The attendant's backbone was on the verge of giving out completely but he managed a weak response, "I-I have that report on Mona-"

Thud!

Missed again. His accuracy was never this bad. Sighing, Scaramouche sank further into the black seat, deciding to give his spooked employee the time of day, "Took you long enough."

Hesitant footfalls approached and a dishevelled bundle of papers were handed over along with a verbal report.

"...That's all I could find. There really wasn't much worth digging into, sir." Auburn tresses smoothed into place as the older man combed a large hand through his unruly hair.

Scaramouche spun his seat around, turning away from the older man. Loose sheets were sent airborne at the flick of his wrist, chattering on their descent to the floor behind him, "You're dismissed."

"Y-yes, sir. I'm a phone call away if you need anything." Heavy footsteps couldn't rush out of the room sooner.

'Mona Megistus...'

Picking up his final dart, Scaramouche swung himself sideways and faced the concentric circular target one last time. Most of the report highlighted basic facts that were already known but offered eye opening information he never would've guessed. Information Scaramouche could easily use against her. Use to break her. Tanzanite eyes settled on the projectile in his hand and a humourless laugh slipped out. Her fate nestled right in the cradle of his palm, unbeknownst to that snarky know-it-all.

Raising the dart, he pulled it back, feigning a throw multiple times before unleashing everything into the last toss.

Thud!

"Tch." Not a bullseye in sight.

─ ・ 。゚ : *. .* : ゚. ─

"Hey! Mona!" Even his whispers sounded like yelling.

Pausing my pen mid-stroke, I cast a quick glance to the left at my desk neighbour. This better be good, "What is it, Itto?" Keeping my voice low was easy, masking the irritation, not so much. Thanks to him, I'll need to restart my calculations on this equation entirely.

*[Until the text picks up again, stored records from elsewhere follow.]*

-- ==== Sys2Proof/Laws/Feed.lean ====
section
/-! SUPPORT. What a FEED can do: one case for each reachable row of spec/30_encoding.md R74. -/

namespace Sys2Proof.Machine

/-- The port and query operations are the instructions that are no selector row. -/
theorem execSelRow_eq_exec {i : Instr} (hr : i ≠ .reset) (hi : i ≠ .idle) (hf : ∀ b, i ≠ .feed b)
    (hq : ∀ k, i ≠ .query k) (s : State) : execSelRow i s = exec i s := by
  cases i <;> simp_all [execSelRow, exec]

/-- Everything a FEED that answers a next state can have done (R82). -/
theorem exec_feed_next {b : Byte} {s t : State} (h : exec (.feed b) s = .next t) :
    (s.phase = Phase.awaitHeader ∧ b = header ∧
      t = ({ s with phase := Phase.awaitCommand, runningChecksum := checksumClear } : State).feedReturns none) ∨
    (s.phase = Phase.awaitHeader ∧ b ≠ header ∧ t = s.countBadByte.feedReturns none) ∨
    (s.phase = Phase.awaitCommand ∧ b = command ∧ t = (s.goto Phase.data1).feedReturns none) ∨
    (s.phase = Phase.awaitCommand ∧ b ≠ command ∧
      t = (s.countBadByte.goto Phase.awaitHeader).feedReturns none) ∨
    (s.phase = Phase.data1 ∧
      t = ({ s with pendPm25 := zext16 b, runningChecksum := b, phase := Phase.data2 } : State).feedReturns
        none) ∨
    (s.phase = Phase.data2 ∧
      t = ({ s with pendPm25 := withHighByte s.pendPm25 b, runningChecksum := add8 s.runningChecksum b,
                    phase := Phase.data3 } : State).feedReturns none) ∨
    (s.phase = Phase.data3 ∧
      t = ({ s with pendPm10 := zext16 b, runningChecksum := add8 s.runningChecksum b,
                    phase := Phase.data4 } : State).feedReturns none) ∨
    (s.phase = Phase.data4 ∧
      t = ({ s with pendPm10 := withHighByte s.pendPm10 b, runningChecksum := add8 s.runningChecksum b,
                    phase := Phase.data5 } : State).feedReturns none) ∨
    (s.phase = Phase.data5 ∧
      t = ({ s with runningChecksum := add8 s.runningChecksum b, phase := Phase.data6 } : State).feedReturns
        none) ∨
    (s.phase = Phase.data6 ∧
      t = ({ s with runningChecksum := add8 s.runningChecksum b,
                    phase := Phase.awaitChecksum } : State).feedReturns none) ∨
    (s.phase = Phase.awaitChecksum ∧ b = s.runningChecksum ∧
      t = (s.goto Phase.awaitTail).feedReturns (some { pm25 := s.pendPm25, pm10 := s.pendPm10 })) ∨
    (s.phase = Phase.awaitChecksum ∧ b ≠ s.runningChecksum ∧
      t = (s.countChecksumFailure.goto Phase.awaitHeader).feedReturns none) ∨
    (s.phase = Phase.awaitTail ∧ b = tail ∧ t = (s.goto Phase.awaitHeader).feedReturns none) ∨
    (s.phase = Phase.awaitTail ∧ b ≠ tail ∧
      t = (s.countBadByte.goto Phase.awaitHeader).feedReturns none) := by
  rw [show exec (.feed b) s = execFeed b s from rfl, execFeed_eq] at h
  rcases phaseCode_cases s.phase with hp | hp | hp | hp | hp | hp | hp | hp | hp | hp | hp |
    hp | hp | hp | hp | hp <;>
  simp [hp, feedRow, Phase.awaitHeader, Phase.awaitCommand, Phase.data1, Phase.data2, Phase.data3,
    Phase.data4, Phase.data5, Phase.data6, Phase.awaitChecksum, Phase.awaitTail] at h ⊢
  case inl =>
    split at h <;> simp_all [execSelRow, execHdrAccept, execHdrReject, runRow_next, Phase.awaitCommand]
  case inr.inl =>
    split at h <;>
      simp_all [execSelRow, execCmdAccept, execCmdReject, runRow_next, Phase.awaitHeader, Phase.data1]
  case inr.inr.inr.inr.inr.inr.inr.inr.inl =>
    split at h <;> simp_all [execSelRow, execCksumMatch, execCksumMismatch, runRow_next,
      Phase.awaitHeader, Phase.awaitTail]
  case inr.inr.inr.inr.inr.inr.inr.inr.inr.inl =>
    split at h <;> simp_all [execSelRow, execTailOk, execTailBad, runRow_next, Phase.awaitHeader]
  all_goals simp_all [execSelRow, execData1, execData2, execData3, execData4, execData5, execData6,
    runRow_next, execIllegalPhaseLow, execIllegalPhaseHigh, raiseIllegalPhase_ne_next, Phase.data2,
    Phase.data3, Phase.data4, Phase.data5, Phase.data6, Phase.awaitChecksum]

end Sys2Proof.Machine
end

Pure innocence shone from the depths of his crimson gaze, "If you put a milkshake in one yard and crack open a cold one in another yard, which yard would the boys go to?"

Seconds passed and I think my brain's malfunctioned, "Umm, what?"

"Wait, wait, wait. What if...you crack open a cold milkshake!" Excitement sparked the widest grin on Itto's face imaginable and I still couldn't make heads or tail of anything he's saying.

What in Teyvat did he ask me? "I don't understand. Milkshakes and um... what's a cold one?"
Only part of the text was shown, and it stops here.